GOAL OF THE EXERCISE ::
Among the entries below, please repeat exactly and only the lines from the line containing "(enterNotSafe s).acted = s.acted := rfl" to the line containing "(enterNotSafe s).powerTaken = s.powerTaken := rfl", both lines included.

DATA TO USE ::
/-! ### `endAccess` -/

@[simp] theorem endAccess_ports (s : State) : (endAccess s).ports = s.ports := rfl
@[simp] theorem endAccess_logs (s : State) : (endAccess s).logs = s.logs := rfl
@[simp] theorem endAccess_settings (s : State) : (endAccess s).settings = s.settings := rfl
@[simp] theorem endAccess_extents (s : State) : (endAccess s).extents = s.extents := rfl
@[simp] theorem endAccess_ctlClaim (s : State) : (endAccess s).ctlClaim = s.ctlClaim := rfl
@[simp] theorem endAccess_extClaims (s : State) : (endAccess s).extClaims = s.extClaims := rfl
@[simp] theorem endAccess_work (s : State) : (endAccess s).work = s.work := rfl
@[simp] theorem endAccess_posted (s : State) : (endAccess s).posted = s.posted := rfl
@[simp] theorem endAccess_nextOrder (s : State) : (endAccess s).nextOrder = s.nextOrder := rfl
@[simp] theorem endAccess_direction (s : State) : (endAccess s).direction = s.direction := rfl
@[simp] theorem endAccess_volume (s : State) : (endAccess s).volume = s.volume := rfl
@[simp] theorem endAccess_sweep (s : State) : (endAccess s).sweep = s.sweep := rfl
@[simp] theorem endAccess_sweepSeen (s : State) : (endAccess s).sweepSeen = s.sweepSeen := rfl
@[simp] theorem endAccess_levels (s : State) : (endAccess s).levels = s.levels := rfl
@[simp] theorem endAccess_acted (s : State) : (endAccess s).acted = s.acted := rfl
@[simp] theorem endAccess_powerPeriod (s : State) : (endAccess s).powerPeriod = s.powerPeriod := rfl
@[simp] theorem endAccess_powerTaken (s : State) : (endAccess s).powerTaken = s.powerTaken := rfl
@[simp] theorem endAccess_powerOwed (s : State) : (endAccess s).powerOwed = s.powerOwed := rfl
@[simp] theorem endAccess_powerEarly (s : State) : (endAccess s).powerEarly = s.powerEarly := rfl
@[simp] theorem endAccess_clock (s : State) : (endAccess s).clock = s.clock := rfl
@[simp] theorem endAccess_medium (s : State) : (endAccess s).medium = s.medium := rfl
@[simp] theorem endAccess_pending (s : State) : (endAccess s).pending = s.pending := rfl
@[simp] theorem endAccess_takers (s : State) : (endAccess s).takers = s.takers := rfl

/-! ### `enterNotSafe` -/

@[simp] theorem enterNotSafe_ports (s : State) : (enterNotSafe s).ports = s.ports := rfl
@[simp] theorem enterNotSafe_logs (s : State) : (enterNotSafe s).logs = s.logs := rfl
@[simp] theorem enterNotSafe_settings (s : State) : (enterNotSafe s).settings = s.settings := rfl
@[simp] theorem enterNotSafe_extents (s : State) : (enterNotSafe s).extents = s.extents := rfl
@[simp] theorem enterNotSafe_ctlClaim (s : State) : (enterNotSafe s).ctlClaim = s.ctlClaim := rfl
@[simp] theorem enterNotSafe_extClaims (s : State) : (enterNotSafe s).extClaims = s.extClaims := rfl
@[simp] theorem enterNotSafe_work (s : State) : (enterNotSafe s).work = s.work := rfl
@[simp] theorem enterNotSafe_posted (s : State) : (enterNotSafe s).posted = s.posted := rfl
@[simp] theorem enterNotSafe_nextOrder (s : State) : (enterNotSafe s).nextOrder = s.nextOrder := rfl
@[simp] theorem enterNotSafe_direction (s : State) : (enterNotSafe s).direction = s.direction := rfl
@[simp] theorem enterNotSafe_ctlBuffer (s : State) : (enterNotSafe s).ctlBuffer = s.ctlBuffer := rfl
@[simp] theorem enterNotSafe_volume (s : State) : (enterNotSafe s).volume = s.volume := rfl
@[simp] theorem enterNotSafe_sweep (s : State) : (enterNotSafe s).sweep = s.sweep := rfl
@[simp] theorem enterNotSafe_sweepSeen (s : State) : (enterNotSafe s).sweepSeen = s.sweepSeen := rfl
@[simp] theorem enterNotSafe_levels (s : State) : (enterNotSafe s).levels = s.levels := rfl
@[simp] theorem enterNotSafe_acted (s : State) : (enterNotSafe s).acted = s.acted := rfl
@[simp] theorem enterNotSafe_powerPeriod (s : State) : (enterNotSafe s).powerPeriod = s.powerPeriod := rfl
@[simp] theorem enterNotSafe_powerTaken (s : State) : (enterNotSafe s).powerTaken = s.powerTaken := rfl
@[simp] theorem enterNotSafe_powerOwed (s : State) : (enterNotSafe s).powerOwed = s.powerOwed := rfl
@[simp] theorem enterNotSafe_powerEarly (s : State) : (enterNotSafe s).powerEarly = s.powerEarly := rfl
@[simp] theorem enterNotSafe_clock (s : State) : (enterNotSafe s).clock = s.clock := rfl
@[simp] theorem enterNotSafe_medium (s : State) : (enterNotSafe s).medium = s.medium := rfl
@[simp] theorem enterNotSafe_pending (s : State) : (enterNotSafe s).pending = s.pending := rfl
@[simp] theorem enterNotSafe_takers (s : State) : (enterNotSafe s).takers = s.takers := rfl

/-! ### `enterNoCartridge` -/

@[simp] theorem enterNoCartridge_ports (s : State) : (enterNoCartridge s).ports = s.ports := rfl
@[simp] theorem enterNoCartridge_logs (s : State) : (enterNoCartridge s).logs = s.logs := rfl
@[simp] theorem enterNoCartridge_settings (s : State) : (enterNoCartridge s).settings = s.settings := rfl
@[simp] theorem enterNoCartridge_extents (s : State) : (enterNoCartridge s).extents = s.extents := rfl
@[simp] theorem enterNoCartridge_ctlClaim (s : State) : (enterNoCartridge s).ctlClaim = s.ctlClaim := rfl
@[simp] theorem enterNoCartridge_extClaims (s : State) : (enterNoCartridge s).extClaims = s.extClaims := rfl
@[simp] theorem enterNoCartridge_work (s : State) : (enterNoCartridge s).work = s.work := rfl
@[simp] theorem enterNoCartridge_posted (s : State) : (enterNoCartridge s).posted = s.posted := rfl
@[simp] theorem enterNoCartridge_nextOrder (s : State) : (enterNoCartridge s).nextOrder = s.nextOrder := rfl
@[simp] theorem enterNoCartridge_direction (s : State) : (enterNoCartridge s).direction = s.direction := rfl
@[simp] theorem enterNoCartridge_ctlBuffer (s : State) : (enterNoCartridge s).ctlBuffer = s.ctlBuffer := rfl
@[simp] theorem enterNoCartridge_volume (s : State) : (enterNoCartridge s).volume = s.volume := rfl
@[simp] theorem enterNoCartridge_sweep (s : State) : (enterNoCartridge s).sweep = s.sweep := rfl
@[simp] theorem enterNoCartridge_sweepSeen (s : State) : (enterNoCartridge s).sweepSeen = s.sweepSeen := rfl
@[simp] theorem enterNoCartridge_levels (s : State) : (enterNoCartridge s).levels = s.levels := rfl
@[simp] theorem enterNoCartridge_acted (s : State) : (enterNoCartridge s).acted = s.acted := rfl
@[simp] theorem enterNoCartridge_powerPeriod (s : State) : (enterNoCartridge s).powerPeriod = s.powerPeriod := rfl
@[simp] theorem enterNoCartridge_powerTaken (s : State) : (enterNoCartridge s).powerTaken = s.powerTaken := rfl
@[simp] theorem enterNoCartridge_powerOwed (s : State) : (enterNoCartridge s).powerOwed = s.powerOwed := rfl
@[simp] theorem enterNoCartridge_powerEarly (s : State) : (enterNoCartridge s).powerEarly = s.powerEarly := rfl
@[simp] theorem enterNoCartridge_clock (s : State) : (enterNoCartridge s).clock = s.clock := rfl
@[simp] theorem enterNoCartridge_medium (s : State) : (enterNoCartridge s).medium = s.medium := rfl
@[simp] theorem enterNoCartridge_pending (s : State) : (enterNoCartridge s).pending = s.pending := rfl
@[simp] theorem enterNoCartridge_takers (s : State) : (enterNoCartridge s).takers = s.takers := rfl

/-! ### `setMount` -/

@[simp] theorem setMount_ports (m : MountStage) (s : State) : (setMount m s).ports = s.ports := rfl
@[simp] theorem setMount_logs (m : MountStage) (s : State) : (setMount m s).logs = s.logs := rfl
@[simp] theorem setMount_settings (m : MountStage) (s : State) : (setMount m s).settings = s.settings := rfl
@[simp] theorem setMount_extents (m : MountStage) (s : State) : (setMount m s).extents = s.extents := rfl
@[simp] theorem setMount_ctlClaim (m : MountStage) (s : State) : (setMount m s).ctlClaim = s.ctlClaim := rfl
@[simp] theorem setMount_extClaims (m : MountStage) (s : State) : (setMount m s).extClaims = s.extClaims := rfl
@[simp] theorem setMount_work (m : MountStage) (s : State) : (setMount m s).work = s.work := rfl
@[simp] theorem setMount_posted (m : MountStage) (s : State) : (setMount m s).posted = s.posted := rfl
@[simp] theorem setMount_nextOrder (m : MountStage) (s : State) : (setMount m s).nextOrder = s.nextOrder := rfl
@[simp] theorem setMount_direction (m : MountStage) (s : State) : (setMount m s).direction = s.direction := rfl
@[simp] theorem setMount_seq (m : MountStage) (s : State) : (setMount m s).seq = s.seq := rfl
@[simp] theorem setMount_ctlBuffer (m : MountStage) (s : State) : (setMount m s).ctlBuffer = s.ctlBuffer := rfl
@[simp] theorem setMount_sweep (m : MountStage) (s : State) : (setMount m s).sweep = s.sweep := rfl
@[simp] theorem setMount_sweepSeen (m : MountStage) (s : State) : (setMount m s).sweepSeen = s.sweepSeen := rfl
@[simp] theorem setMount_levels (m : MountStage) (s : State) : (setMount m s).levels = s.levels := rfl
@[simp] theorem setMount_acted (m : MountStage) (s : State) : (setMount m s).acted = s.acted := rfl
@[simp] theorem setMount_powerPeriod (m : MountStage) (s : State) : (setMount m s).powerPeriod = s.powerPeriod := rfl
@[simp] theorem setMount_powerTaken (m : MountStage) (s : State) : (setMount m s).powerTaken = s.powerTaken := rfl
@[simp] theorem setMount_powerOwed (m : MountStage) (s : State) : (setMount m s).powerOwed = s.powerOwed := rfl
@[simp] theorem setMount_powerEarly (m : MountStage) (s : State) : (setMount m s).powerEarly = s.powerEarly := rfl
@[simp] theorem setMount_clock (m : MountStage) (s : State) : (setMount m s).clock = s.clock := rfl
@[simp] theorem setMount_medium (m : MountStage) (s : State) : (setMount m s).medium = s.medium := rfl
@[simp] theorem setMount_pending (m : MountStage) (s : State) : (setMount m s).pending = s.pending := rfl
@[simp] theorem setMount_takers (m : MountStage) (s : State) : (setMount m s).takers = s.takers := rfl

RESPONSE AREA ::
@[simp] theorem enterNotSafe_acted (s : State) : (enterNotSafe s).acted = s.acted := rfl
@[simp] theorem enterNotSafe_powerPeriod (s : State) : (enterNotSafe s).powerPeriod = s.powerPeriod := rfl
@[simp] theorem enterNotSafe_powerTaken (s : State) : (enterNotSafe s).powerTaken = s.powerTaken := rfl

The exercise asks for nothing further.